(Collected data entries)

◇ ◇ ◇ ◇ ◇

/-- Cuts a conversation to length n (R89). -/
def State.cutConv (s : State) (cid : Nat) (c : Conv) (l : Layout) (n : Nat) (cmd : Cmd) (ctx : CmdCtx) : State :=
  let cut := c.cutPages l n fun ly => c.committed.getD ly 0
  let away := c.cutAway l n fun ly => c.committed.getD ly 0
  match s.blocked (cut.map (·.2)) ctx with
  | (some (some a), s) => s.finish ctx a
  | (some none, s) => s.stayAtRow cid cmd ctx
  | (none, s) =>
    match s.roomFor c.twin (cut.length + away.length) with
    | some (a, s) => s.finish ctx a
    | none =>
      let s := s.discardTail cid
      let s := s.modConv cid fun c =>
        { c with committed := c.committed.map (min n), crcs := c.crcs.map fun x => x.filter fun y => y.1 < n, prefixTokens := 0 }
      let s := (c.pages.filter fun p => decide (p.1.index * l.tokens ≥ n)).foldl (fun s p => s.leavePage cid p.2) s
      let s := cut.foldl (fun s p =>
        let s := s.modConv cid fun c => { c with pages := c.pages.filter fun x => x.2 != p.2 }
        let s := s.copyInto cid l p.1 p.2 (n % l.tokens)
        (s.modPage p.2 fun g => { g with pinnedBy := g.pinnedBy.filter (· != cid) }).dropRef p.2) s
      let s := away.foldl (fun s k => s.copyAway cid l k (n % l.tokens)) s
      let s := (s.modConv cid fun c => { c with extents := c.clipExtents l n }).cutMoves cid (n / l.tokens)
      let s := match (s.conv cid).bind (·.prefixHandle) with
        | none => s
        | some h =>
          let keeps := ((s.conv cid).map fun (c : Conv) => c.pages.any fun p => ((s.page p.2).bind (·.version)) == some h).getD false
          if keeps then s else s.detachConv cid h
      (s.finishLength cid ctx).twinShared cid

/-- CONV_TRUNCATE at its gate pass. -/
def State.truncateAt (s : State) (cid : Nat) (c : Cmd) (ctx : CmdCtx) : State :=
  let n := c.hdr.p0
  match s.homed cid with
  | .error a => s.finish ctx a
  | .ok conv =>
    match s.guard conv onlyOpen with
    | some a => s.finish ctx a
    | none =>
      let (bad, s) := s.leaseCheck cid (srcKey ctx.src)
      match bad, s.layout conv.layout with
      | some a, _ => s.finish ctx a
      | none, none => s.finish ctx (Ans.param Reason.truncateLength)
      | none, some l =>
        let longest := conv.committed.foldl max 0
        if n > longest then s.finish ctx (Ans.param Reason.truncateLength)
        else if n = longest then s.finish ctx (Ans.ok conv.lengthWord)
        else s.cutConv cid conv l n c ctx

/-- CONV_TRUNCATE. -/
def execConvTruncate (c : Cmd) (s : State) : Host.Outcome State Fault Refusal :=
  .next (s.onArrive 0x0204 c fun c ctx s =>
    s.noPayload c ctx fun s => s.throughGate c.hdr.cid c ctx fun s => s.truncateAt c.hdr.cid c ctx)

/-! ## CONV_FORK (R87, R88, R420, R536) -/

/-- Makes the child of a fork at length f (R87, R88). -/
def State.makeChild (s : State) (child : Nat) (pool : Nat) (c : Conv) (l : Layout) (f : Nat) (cut : List (PageKey × Nat))
    (away : List PageKey) (ctx : CmdCtx) : State :=
  let conv : Conv := { s.freshConv pool c.layout l.layers f c.outlying c.twin with
    extents := c.clipExtents l f
    attached := c.attached, prefixHandle := c.prefixHandle }
  let whole := c.pages.filter fun p => decide ((p.1.index + 1) * l.tokens ≤ f)
  let s := { s with convs := Table.set s.convs child { conv with pages := whole } }
  let s := whole.foldl (fun s p => s.addRef p.2) s
  let s := c.attached.foldl (fun s h => s.modVersion h.toNat fun v => { v with conversations := addOnce v.conversations child }) s
  let s := cut.foldl (fun s p => s.copyInto child l p.1 p.2 (f % l.tokens)) s
  let s := (away.foldl (fun s k => s.copyAway child l k (f % l.tokens)) s).twinShared child
  let s := (s.grantLease child (srcKey ctx.src)).needTwin child
  match s.conv child with
  | none => s
  | some conv => s.finishTwinned child conv ctx (Ans.ok)

/-- CONV_FORK at its gate pass, its refusals in the order of R745. -/
def State.forkAt (s : State) (cid : Nat) (c : Cmd) (ctx : CmdCtx) : State :=
  let child := c.hdr.p0
  let f := c.hdr.p1
  let pool := s.mappedPool (cidHash child)
  match s.homed cid with
  | .error a => s.finish ctx a
  | .ok conv =>
    match s.barred conv with
    | some a => s.finish ctx a
    | none =>
      if f > conv.length then s.finish ctx (Ans.param Reason.forkLength) else
      match conv.illegal openOrSealed false, s.layout conv.layout with
      | some a, _ => s.finish ctx a
      | none, none => s.finish ctx (Ans.param Reason.forkLength)
      | none, some l =>
        if (s.conv child).isSome then s.finish ctx (Ans.state Reason.forkCidInUse conv.word)
        else if s.tableUse pool ≥ Config.tablePerPool then s.finish ctx (Ans.throttled Reason.tableFull 1000)
        else match s.pressure with
          | some (h, s) => s.finish ctx (Ans.throttled Reason.poolPressure h)
          | none =>
            let cut := if f % l.tokens = 0 then [] else conv.pages.filter fun p => p.1.index == f / l.tokens
            let away := conv.cutAway l f fun _ => f + 1
            match s.blocked (cut.map (·.2)) ctx with
            | (some (some a), s) => s.finish ctx a
            | (some none, s) => s.stayAtRow cid c ctx
            | (none, s) =>
              match s.roomFor conv.twin (cut.length + away.length) with
              | some (a, s) => s.finish ctx a
              | none => s.makeChild child pool conv l f cut away ctx

/-- CONV_FORK. -/
def execConvFork (c : Cmd) (s : State) : Host.Outcome State Fault Refusal :=
  .next (s.onArrive 0x0205 c fun c ctx s => s.noPayload c ctx fun s => s.throughGate c.hdr.cid c ctx fun s => s.forkAt c.hdr.cid c ctx)

/-! ## CONV_CLOSE (R90) -/

/-- The attachment that a conversation took at the arbiter is released, unless the conversation had it before (R533). -/
def State.releaseAttach (s : State) (cid : Nat) (h : W64) : State :=
  if ((s.conv cid).map fun (c : Conv) => c.attached.contains h).getD false then s
  else (s.modVersion h.toNat fun v => { v with conversations := v.conversations.filter (· != cid) }).reapVersion h.toNat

◇ ◇ ◇ ◇ ◇

Every line above should be reproduced precisely.

/-- Cuts a conversation to length n (R89). -/
def State.cutConv (s : State) (cid : Nat) (c : Conv) (l : Layout) (n : Nat) (cmd : Cmd) (ctx : CmdCtx) : State :=
  let cut := c.cutPages l n fun ly => c.committed.getD ly 0
  let away := c.cutAway l n fun ly => c.committed.getD ly 0
  match s.blocked (cut.map (·.2)) ctx with
  | (some (some a), s) => s.finish ctx a
  | (some none, s) => s.stayAtRow cid cmd ctx
  | (none, s) =>
    match s.roomFor c.twin (cut.length + away.length) with
    | some (a, s) => s.finish ctx a
    | none =>
      let s := s.discardTail cid
      let s := s.modConv cid fun c =>
        { c with committed := c.committed.map (min n), crcs := c.crcs.map fun x => x.filter fun y => y.1 < n, prefixTokens := 0 }
      let s := (c.pages.filter fun p => decide (p.1.index * l.tokens ≥ n)).foldl (fun s p => s.leavePage cid p.2) s
      let s := cut.foldl (fun s p =>
        let s := s.modConv cid fun c => { c with pages := c.pages.filter fun x => x.2 != p.2 }
        let s := s.copyInto cid l p.1 p.2 (n % l.tokens)
        (s.modPage p.2 fun g => { g with pinnedBy := g.pinnedBy.filter (· != cid) }).dropRef p.2) s
      let s := away.foldl (fun s k => s.copyAway cid l k (n % l.tokens)) s
      let s := (s.modConv cid fun c => { c with extents := c.clipExtents l n }).cutMoves cid (n / l.tokens)
      let s := match (s.conv cid).bind (·.prefixHandle) with
        | none => s
        | some h =>
          let keeps := ((s.conv cid).map fun (c : Conv) => c.pages.any fun p => ((s.page p.2).bind (·.version)) == some h).getD false
          if keeps then s else s.detachConv cid h
      (s.finishLength cid ctx).twinShared cid

/-- CONV_TRUNCATE at its gate pass. -/
def State.truncateAt (s : State) (cid : Nat) (c : Cmd) (ctx : CmdCtx) : State :=
  let n := c.hdr.p0
  match s.homed cid with
  | .error a => s.finish ctx a
  | .ok conv =>
    match s.guard conv onlyOpen with
    | some a => s.finish ctx a
    | none =>
      let (bad, s) := s.leaseCheck cid (srcKey ctx.src)
      match bad, s.layout conv.layout with
      | some a, _ => s.finish ctx a
      | none, none => s.finish ctx (Ans.param Reason.truncateLength)
      | none, some l =>
        let longest := conv.committed.foldl max 0
        if n > longest then s.finish ctx (Ans.param Reason.truncateLength)
        else if n = longest then s.finish ctx (Ans.ok conv.lengthWord)
        else s.cutConv cid conv l n c ctx

/-- CONV_TRUNCATE. -/
def execConvTruncate (c : Cmd) (s : State) : Host.Outcome State Fault Refusal :=
  .next (s.onArrive 0x0204 c fun c ctx s =>
    s.noPayload c ctx fun s => s.throughGate c.hdr.cid c ctx fun s => s.truncateAt c.hdr.cid c ctx)

/-! ## CONV_FORK (R87, R88, R420, R536) -/

/-- Makes the child of a fork at length f (R87, R88). -/
def State.makeChild (s : State) (child : Nat) (pool : Nat) (c : Conv) (l : Layout) (f : Nat) (cut : List (PageKey × Nat))
    (away : List PageKey) (ctx : CmdCtx) : State :=
  let conv : Conv := { s.freshConv pool c.layout l.layers f c.outlying c.twin with
    extents := c.clipExtents l f
    attached := c.attached, prefixHandle := c.prefixHandle }
  let whole := c.pages.filter fun p => decide ((p.1.index + 1) * l.tokens ≤ f)
  let s := { s with convs := Table.set s.convs child { conv with pages := whole } }
  let s := whole.foldl (fun s p => s.addRef p.2) s
  let s := c.attached.foldl (fun s h => s.modVersion h.toNat fun v => { v with conversations := addOnce v.conversations child }) s
  let s := cut.foldl (fun s p => s.copyInto child l p.1 p.2 (f % l.tokens)) s
  let s := (away.foldl (fun s k => s.copyAway child l k (f % l.tokens)) s).twinShared child
  let s := (s.grantLease child (srcKey ctx.src)).needTwin child
  match s.conv child with
  | none => s
  | some conv => s.finishTwinned child conv ctx (Ans.ok)

/-- CONV_FORK at its gate pass, its refusals in the order of R745. -/
def State.forkAt (s : State) (cid : Nat) (c : Cmd) (ctx : CmdCtx) : State :=
  let child := c.hdr.p0
  let f := c.hdr.p1
  let pool := s.mappedPool (cidHash child)
  match s.homed cid with
  | .error a => s.finish ctx a
  | .ok conv =>
    match s.barred conv with
    | some a => s.finish ctx a
    | none =>
      if f > conv.length then s.finish ctx (Ans.param Reason.forkLength) else
      match conv.illegal openOrSealed false, s.layout conv.layout with
      | some a, _ => s.finish ctx a
      | none, none => s.finish ctx (Ans.param Reason.forkLength)
      | none, some l =>
        if (s.conv child).isSome then s.finish ctx (Ans.state Reason.forkCidInUse conv.word)
        else if s.tableUse pool ≥ Config.tablePerPool then s.finish ctx (Ans.throttled Reason.tableFull 1000)
        else match s.pressure with
          | some (h, s) => s.finish ctx (Ans.throttled Reason.poolPressure h)
          | none =>
            let cut := if f % l.tokens = 0 then [] else conv.pages.filter fun p => p.1.index == f / l.tokens
            let away := conv.cutAway l f fun _ => f + 1
            match s.blocked (cut.map (·.2)) ctx with
            | (some (some a), s) => s.finish ctx a
            | (some none, s) => s.stayAtRow cid c ctx
            | (none, s) =>
              match s.roomFor conv.twin (cut.length + away.length) with
              | some (a, s) => s.finish ctx a
              | none => s.makeChild child pool conv l f cut away ctx

/-- CONV_FORK. -/
def execConvFork (c : Cmd) (s : State) : Host.Outcome State Fault Refusal :=
  .next (s.onArrive 0x0205 c fun c ctx s => s.noPayload c ctx fun s => s.throughGate c.hdr.cid c ctx fun s => s.forkAt c.hdr.cid c ctx)

/-! ## CONV_CLOSE (R90) -/

/-- The attachment that a conversation took at the arbiter is released, unless the conversation had it before (R533). -/
def State.releaseAttach (s : State) (cid : Nat) (h : W64) : State :=
  if ((s.conv cid).map fun (c : Conv) => c.attached.contains h).getD false then s
  else (s.modVersion h.toNat fun v => { v with conversations := v.conversations.filter (· != cid) }).reapVersion h.toNat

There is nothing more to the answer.